Jan 29, 2018 | 7:45 AM

BEIJING — Prominent legal activist Yu Wensheng has been charged with inciting subversion of state power after writing a letter calling for democratic reforms, his lawyer said Monday.

Police informed Yu’s wife of the charge on Saturday, lawyer Huang Hanzhong said. Inciting subversion is a vaguely worded charge often used to muzzle dissent.

Earlier this month, more than a dozen police officers grabbed Yu, a lawyer in Beijing, while he was waiting in his car to take his 13-year-old son to school. The seizure came a day after he posted a letter online calling on the ruling Communist Party to reform the Chinese Constitution and allow open presidential elections.

“The president, the head of state, is basically appointed without any meaningful election. It has no credibility for the country, for civil society and for countries across the world,” Yu said in the letter.

Huang said police also took Yu’s wife, Xu Yan, to the Shijingshan police station in Beijing on Saturday on the same charge, though they released her the next day.

Police searched Yu’s home and office and seized computers, USB drives, cellphones and various files documenting cases that Yu had handled in recent years, Huang said.

Reached by phone, an official at the Shijingshan police station directed queries on Yu to its Xingucheng branch.
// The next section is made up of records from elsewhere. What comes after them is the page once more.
-- ==== Sys2Proof/Laws/PerInstr.lean ====
section
/-! SUPPORT. Statements about every instruction, one lemma per constructor: the word of an instruction belongs to the row of
the opcode table that carries its mnemonic (R74). -/

namespace Sys2Proof.Laws

/-- The instruction's word matches a row of the table with its mnemonic. -/
def TableRow.Statement (i : Instr) : Prop :=
  ∃ row ∈ opcodeRows, row.mnemonic = i.mnemonic ∧ row.holds (encode i) = true

theorem rowHolds_base {m : Mnemonic} {fn : Nibble} (c b a : Nibble) {p : Word} (h : encBase fn 0 0 0 = p) :
    OpcodeRow.holds ⟨m, 0xF000, p⟩ (encBase fn c b a) = true := by
  simp only [OpcodeRow.holds, encBase_and_base, h, beq_self_eq_true]

theorem rowHolds_sub {m : Mnemonic} {sub : Nibble} (c a : Nibble) {p : Word} (h : encBase 0 0 sub 0 = p) :
    OpcodeRow.holds ⟨m, 0xF0F0, p⟩ (encSub sub c a) = true := by
  simp only [OpcodeRow.holds, encSub, ← encBase.eq_def, encBase_and_sub, h, beq_self_eq_true]

theorem rowHolds_imm {m : Mnemonic} {fn : Nibble} (c : Nibble) (v : Byte) {p : Word} (h : encBase fn 0 0 0 = p) :
    OpcodeRow.holds ⟨m, 0xF000, p⟩ (encImm fn c v) = true := by
  rw [encImm_eq_encBase]
  exact rowHolds_base _ _ _ h

end Sys2Proof.Laws

open Sys2Proof Sys2Proof.Laws

theorem Sys2Proof.Laws.TableRow.nop (freeC freeA : Nibble) : TableRow.Statement (.nop freeC freeA) :=
  ⟨⟨.nop, 0xF0F0, 0x0000⟩, by decide, rfl, rowHolds_sub _ _ (by decide)⟩

theorem Sys2Proof.Laws.TableRow.ldmem (rC rA : Nibble) : TableRow.Statement (.ldmem rC rA) :=
  ⟨⟨.ldmem, 0xF0F0, 0x0010⟩, by decide, rfl, rowHolds_sub _ _ (by decide)⟩

theorem Sys2Proof.Laws.TableRow.stmem (rC rA : Nibble) : TableRow.Statement (.stmem rC rA) :=
  ⟨⟨.stmem, 0xF0F0, 0x0020⟩, by decide, rfl, rowHolds_sub _ _ (by decide)⟩

theorem Sys2Proof.Laws.TableRow.call (rC rA : Nibble) : TableRow.Statement (.call rC rA) :=
  ⟨⟨.call, 0xF0F0, 0x0030⟩, by decide, rfl, rowHolds_sub _ _ (by decide)⟩

theorem Sys2Proof.Laws.TableRow.ret (freeC rA : Nibble) : TableRow.Statement (.ret freeC rA) :=
  ⟨⟨.ret, 0xF0F0, 0x0040⟩, by decide, rfl, rowHolds_sub _ _ (by decide)⟩

theorem Sys2Proof.Laws.TableRow.jump (freeC rA : Nibble) : TableRow.Statement (.jump freeC rA) :=
  ⟨⟨.jump, 0xF0F0, 0x0050⟩, by decide, rfl, rowHolds_sub _ _ (by decide)⟩

theorem Sys2Proof.Laws.TableRow.branch (rC rA : Nibble) : TableRow.Statement (.branch rC rA) :=
  ⟨⟨.branch, 0xF0F0, 0x0060⟩, by decide, rfl, rowHolds_sub _ _ (by decide)⟩

theorem Sys2Proof.Laws.TableRow.unassigned7 (freeC freeA : Nibble) : TableRow.Statement (.unassigned7 freeC freeA) :=
  ⟨⟨.unassigned, 0xF0F0, 0x0070⟩, by decide, rfl, rowHolds_sub _ _ (by decide)⟩

theorem Sys2Proof.Laws.TableRow.unassigned8 (freeC freeA : Nibble) : TableRow.Statement (.unassigned8 freeC freeA) :=
  ⟨⟨.unassigned, 0xF0F0, 0x0080⟩, by decide, rfl, rowHolds_sub _ _ (by decide)⟩

theorem Sys2Proof.Laws.TableRow.pop (rC rA : Nibble) : TableRow.Statement (.pop rC rA) :=
  ⟨⟨.pop, 0xF0F0, 0x0090⟩, by decide, rfl, rowHolds_sub _ _ (by decide)⟩

theorem Sys2Proof.Laws.TableRow.push (rC rA : Nibble) : TableRow.Statement (.push rC rA) :=
  ⟨⟨.push, 0xF0F0, 0x00A0⟩, by decide, rfl, rowHolds_sub _ _ (by decide)⟩

theorem Sys2Proof.Laws.TableRow.not (rC rA : Nibble) : TableRow.Statement (.not rC rA) :=
  ⟨⟨.not, 0xF0F0, 0x00B0⟩, by decide, rfl, rowHolds_sub _ _ (by decide)⟩

theorem Sys2Proof.Laws.TableRow.neg (rC rA : Nibble) : TableRow.Statement (.neg rC rA) :=
  ⟨⟨.neg, 0xF0F0, 0x00C0⟩, by decide, rfl, rowHolds_sub _ _ (by decide)⟩

theorem Sys2Proof.Laws.TableRow.cnot (rC rA : Nibble) : TableRow.Statement (.cnot rC rA) :=
  ⟨⟨.cnot, 0xF0F0, 0x00D0⟩, by decide, rfl, rowHolds_sub _ _ (by decide)⟩

theorem Sys2Proof.Laws.TableRow.popcount (rC rA : Nibble) : TableRow.Statement (.popcount rC rA) :=
  ⟨⟨.popcount, 0xF0F0, 0x00E0⟩, by decide, rfl, rowHolds_sub _ _ (by decide)⟩

theorem Sys2Proof.Laws.TableRow.bitrev (rC rA : Nibble) : TableRow.Statement (.bitrev rC rA) :=
  ⟨⟨.bitrev, 0xF0F0, 0x00F0⟩, by decide, rfl, rowHolds_sub _ _ (by decide)⟩

theorem Sys2Proof.Laws.TableRow.add (rC rB rA : RegNum) : TableRow.Statement (.add rC rB rA) :=
  ⟨⟨.add, 0xF000, 0x1000⟩, by decide, rfl, rowHolds_base _ _ _ (by decide)⟩

theorem Sys2Proof.Laws.TableRow.sub (rC rB rA : RegNum) : TableRow.Statement (.sub rC rB rA) :=
  ⟨⟨.sub, 0xF000, 0x2000⟩, by decide, rfl, rowHolds_base _ _ _ (by decide)⟩

theorem Sys2Proof.Laws.TableRow.mul (rC rB rA : RegNum) : TableRow.Statement (.mul rC rB rA) :=
  ⟨⟨.mul, 0xF000, 0x3000⟩, by decide, rfl, rowHolds_base _ _ _ (by decide)⟩

theorem Sys2Proof.Laws.TableRow.div (rC rB rA : RegNum) : TableRow.Statement (.div rC rB rA) :=
  ⟨⟨.div, 0xF000, 0x4000⟩, by decide, rfl, rowHolds_base _ _ _ (by decide)⟩

theorem Sys2Proof.Laws.TableRow.xor (rC rB rA : RegNum) : TableRow.Statement (.xor rC rB rA) :=
  ⟨⟨.xor, 0xF000, 0x5000⟩, by decide, rfl, rowHolds_base _ _ _ (by decide)⟩

theorem Sys2Proof.Laws.TableRow.and (rC rB rA : RegNum) : TableRow.Statement (.and rC rB rA) :=
  ⟨⟨.and, 0xF000, 0x6000⟩, by decide, rfl, rowHolds_base _ _ _ (by decide)⟩

theorem Sys2Proof.Laws.TableRow.or (rC rB rA : RegNum) : TableRow.Statement (.or rC rB rA) :=
  ⟨⟨.or, 0xF000, 0x7000⟩, by decide, rfl, rowHolds_base _ _ _ (by decide)⟩

theorem Sys2Proof.Laws.TableRow.shl (rC rB rA : RegNum) : TableRow.Statement (.shl rC rB rA) :=
  ⟨⟨.shl, 0xF000, 0x8000⟩, by decide, rfl, rowHolds_base _ _ _ (by decide)⟩

theorem Sys2Proof.Laws.TableRow.shr (rC rB rA : RegNum) : TableRow.Statement (.shr rC rB rA) :=
  ⟨⟨.shr, 0xF000, 0x9000⟩, by decide, rfl, rowHolds_base _ _ _ (by decide)⟩

theorem Sys2Proof.Laws.TableRow.lt (rC rB rA : RegNum) : TableRow.Statement (.lt rC rB rA) :=
  ⟨⟨.lt, 0xF000, 0xA000⟩, by decide, rfl, rowHolds_base _ _ _ (by decide)⟩

theorem Sys2Proof.Laws.TableRow.le (rC rB rA : RegNum) : TableRow.Statement (.le rC rB rA) :=
  ⟨⟨.le, 0xF000, 0xB000⟩, by decide, rfl, rowHolds_base _ _ _ (by decide)⟩

theorem Sys2Proof.Laws.TableRow.cmove (rC rB rA : RegNum) : TableRow.Statement (.cmove rC rB rA) :=
  ⟨⟨.cmove, 0xF000, 0xC000⟩, by decide, rfl, rowHolds_base _ _ _ (by decide)⟩

theorem Sys2Proof.Laws.TableRow.cadd (rC rB rA : RegNum) : TableRow.Statement (.cadd rC rB rA) :=
  ⟨⟨.cadd, 0xF000, 0xD000⟩, by decide, rfl, rowHolds_base _ _ _ (by decide)⟩

theorem Sys2Proof.Laws.TableRow.immlow (rC : RegNum) (imm8 : Byte) : TableRow.Statement (.immlow rC imm8) :=
  ⟨⟨.immlow, 0xF000, 0xE000⟩, by decide, rfl, rowHolds_imm _ _ (by decide)⟩

theorem Sys2Proof.Laws.TableRow.immhigh (rC : RegNum) (imm8 : Byte) : TableRow.Statement (.immhigh rC imm8) :=
  ⟨⟨.immhigh, 0xF000, 0xF000⟩, by decide, rfl, rowHolds_imm _ _ (by decide)⟩
end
An official at Xingucheng in turn referred questions back to the Shijingshan station.

Xu was told her husband’s case would be handed over to a police bureau in the eastern city of Xuzhou in Jiangsu province for further investigation though no reason was provided, the lawyer said. Chinese authorities sometimes transfer politically sensitive cases to courts and prosecutors far from where the alleged offences took place, moves activists say are intended to make it difficult for supporters to pressure the authorities.

Yu gained widespread attention after being detained for three months in 2014, during which he says he was tortured and questioned. He was detained again in 2015 but released after a day when his case received wide publicity.